>>>>
/-- The flags byte: bit 0 ring mode, bit 1 attention, bit 2 halted-ramping. -/
def Content.flags (c : Content) : Nat :=
  c.ringMode.code + 2 * c.attention.toNat + 4 * c.haltedRamping.toNat

/-- A STATUS payload from an entry's content (R27): 24 bytes. -/
def statusPayload (c : Content) : List Byte :=
  [BitVec.ofNat 8 c.phase.code, BitVec.ofNat 8 c.flags, c.holds.setWidth 8]
    ++ bytesBE 2 c.faults.toNat ++ bytesBE 2 c.current.toNat ++ bytesBE 2 c.lastDone.toNat
    ++ ringField c.ringPos ++ velocityField c.ringVel ++ tiltField c.tilt ++ velocityField c.tiltVel
    ++ [c.demand] ++ bytesBE 2 c.digest.toNat ++ bytesBE 2 c.refusal.id.toNat
    ++ [BitVec.ofNat 8 c.refusal.reason.code]

/-- The content a STATUS payload says (R27): flag bits 3 to 7, hold-cause bits 5 to 7 and fault bits 13 to 15 are ignored.
The filter has already turned away phase codes above 9 and refusal codes above 8 (R34). -/
def decodeStatus (p : List Byte) : Content :=
  { phase := (Phase.ofCode (field p 0 1)).getD .starting
    ringMode := if (byteAt p 1).getLsbD 0 then .towed else .driven
    attention := (byteAt p 1).getLsbD 1
    haltedRamping := (byteAt p 1).getLsbD 2
    holds := (byteAt p 2).setWidth 5
    faults := BitVec.ofNat 13 (field p 3 2)
    current := BitVec.ofNat 16 (field p 5 2)
    lastDone := BitVec.ofNat 16 (field p 7 2)
    ringPos := signedOf 24 (field p 9 3)
    ringVel := signedOf 16 (field p 12 2)
    tilt := field p 14 2
    tiltVel := signedOf 16 (field p 16 2)
    demand := byteAt p 18
    digest := BitVec.ofNat 16 (field p 19 2)
    refusal := { id := BitVec.ofNat 16 (field p 21 2), reason := (CueReason.ofCode (field p 23 1)).getD .none } }

/-! ## The cue record (section 2.3, R28, R40) -/

/-- The tilt form of a cue record, with its speed. -/
inductive TiltForm where
  | none
  | uniform (value speed : Nat)
  | list (values : List Nat) (speed : Nat)
  deriving DecidableEq, Repr

/-- A cue record as read (R28). -/
structure CueRecord where
  id : CueId
  roster : List Nat
  ring : Option (Int × Nat)
  tilt : TiltForm
  deriving DecidableEq, Repr

/-- `count` two-byte fields from `off` on. -/
def words (l : List Byte) (off : Nat) : Nat → List Nat
  | 0 => []
  | count + 1 => field l off 2 :: words l (off + 2) count

/-- Reads a cue record field by field, and answers none where R40 calls it malformed. A field that would run past the end
makes the implied length exceed the payload length. -/
def readCue (p : List Byte) : Option CueRecord :=
  let rosterCount := field p 2 1
  let roster := words p 3 rosterCount
  let flagsAt := 3 + 2 * rosterCount
  let flags := byteAt p flagsAt
  let ringAt := flagsAt + 1
  let hasRing := flags.getLsbD 0
  let form := flags.toNat / 2 % 4
  let tiltAt := if hasRing then ringAt + 5 else ringAt
  let listCount := field p tiltAt 1
  let implied := 4 + 2 * rosterCount + (if hasRing then 5 else 0)
    + (if form = 1 then 4 else if form = 2 then 3 + 2 * listCount else 0)
  let tilt : TiltForm :=
    if form = 1 then .uniform (field p tiltAt 2) (field p (tiltAt + 2) 2)
    else if form = 2 then .list (words p (tiltAt + 1) listCount) (field p (tiltAt + 1 + 2 * listCount) 2)
    else .none
  let ring := if hasRing then some (signedOf 24 (field p ringAt 3), field p (ringAt + 3) 2) else none
  if field p 0 2 = 0 ∨ rosterCount = 0 ∨ 4 < rosterCount
      ∨ roster.any (fun t => t == 0 || decide (4095 ≤ t)) = true
      ∨ 8 ≤ flags.toNat ∨ form = 3 ∨ (hasRing = false ∧ form = 0)
      ∨ (form = 2 ∧ (listCount = 0 ∨ 24 < listCount))
      ∨ implied ≠ p.length then none
  else some { id := BitVec.ofNat 16 (field p 0 2), roster, ring, tilt }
<<<<
- _Task objective_: The entire listing is to be reproduced without alteration.

- _Exercise response_:
/-- The flags byte: bit 0 ring mode, bit 1 attention, bit 2 halted-ramping. -/
def Content.flags (c : Content) : Nat :=
  c.ringMode.code + 2 * c.attention.toNat + 4 * c.haltedRamping.toNat

/-- A STATUS payload from an entry's content (R27): 24 bytes. -/
def statusPayload (c : Content) : List Byte :=
  [BitVec.ofNat 8 c.phase.code, BitVec.ofNat 8 c.flags, c.holds.setWidth 8]
    ++ bytesBE 2 c.faults.toNat ++ bytesBE 2 c.current.toNat ++ bytesBE 2 c.lastDone.toNat
    ++ ringField c.ringPos ++ velocityField c.ringVel ++ tiltField c.tilt ++ velocityField c.tiltVel
    ++ [c.demand] ++ bytesBE 2 c.digest.toNat ++ bytesBE 2 c.refusal.id.toNat
    ++ [BitVec.ofNat 8 c.refusal.reason.code]

/-- The content a STATUS payload says (R27): flag bits 3 to 7, hold-cause bits 5 to 7 and fault bits 13 to 15 are ignored.
The filter has already turned away phase codes above 9 and refusal codes above 8 (R34). -/
def decodeStatus (p : List Byte) : Content :=
  { phase := (Phase.ofCode (field p 0 1)).getD .starting
    ringMode := if (byteAt p 1).getLsbD 0 then .towed else .driven
    attention := (byteAt p 1).getLsbD 1
    haltedRamping := (byteAt p 1).getLsbD 2
    holds := (byteAt p 2).setWidth 5
    faults := BitVec.ofNat 13 (field p 3 2)
    current := BitVec.ofNat 16 (field p 5 2)
    lastDone := BitVec.ofNat 16 (field p 7 2)
    ringPos := signedOf 24 (field p 9 3)
    ringVel := signedOf 16 (field p 12 2)
    tilt := field p 14 2
    tiltVel := signedOf 16 (field p 16 2)
    demand := byteAt p 18
    digest := BitVec.ofNat 16 (field p 19 2)
    refusal := { id := BitVec.ofNat 16 (field p 21 2), reason := (CueReason.ofCode (field p 23 1)).getD .none } }

/-! ## The cue record (section 2.3, R28, R40) -/

/-- The tilt form of a cue record, with its speed. -/
inductive TiltForm where
  | none
  | uniform (value speed : Nat)
  | list (values : List Nat) (speed : Nat)
  deriving DecidableEq, Repr

/-- A cue record as read (R28). -/
structure CueRecord where
  id : CueId
  roster : List Nat
  ring : Option (Int × Nat)
  tilt : TiltForm
  deriving DecidableEq, Repr

/-- `count` two-byte fields from `off` on. -/
def words (l : List Byte) (off : Nat) : Nat → List Nat
  | 0 => []
  | count + 1 => field l off 2 :: words l (off + 2) count

/-- Reads a cue record field by field, and answers none where R40 calls it malformed. A field that would run past the end
makes the implied length exceed the payload length. -/
def readCue (p : List Byte) : Option CueRecord :=
  let rosterCount := field p 2 1
  let roster := words p 3 rosterCount
  let flagsAt := 3 + 2 * rosterCount
  let flags := byteAt p flagsAt
  let ringAt := flagsAt + 1
  let hasRing := flags.getLsbD 0
  let form := flags.toNat / 2 % 4
  let tiltAt := if hasRing then ringAt + 5 else ringAt
  let listCount := field p tiltAt 1
  let implied := 4 + 2 * rosterCount + (if hasRing then 5 else 0)
    + (if form = 1 then 4 else if form = 2 then 3 + 2 * listCount else 0)
  let tilt : TiltForm :=
    if form = 1 then .uniform (field p tiltAt 2) (field p (tiltAt + 2) 2)
    else if form = 2 then .list (words p (tiltAt + 1) listCount) (field p (tiltAt + 1 + 2 * listCount) 2)
    else .none
  let ring := if hasRing then some (signedOf 24 (field p ringAt 3), field p (ringAt + 3) 2) else none
  if field p 0 2 = 0 ∨ rosterCount = 0 ∨ 4 < rosterCount
      ∨ roster.any (fun t => t == 0 || decide (4095 ≤ t)) = true
      ∨ 8 ≤ flags.toNat ∨ form = 3 ∨ (hasRing = false ∧ form = 0)
      ∨ (form = 2 ∧ (listCount = 0 ∨ 24 < listCount))
      ∨ implied ≠ p.length then none
  else some { id := BitVec.ofNat 16 (field p 0 2), roster, ring, tilt }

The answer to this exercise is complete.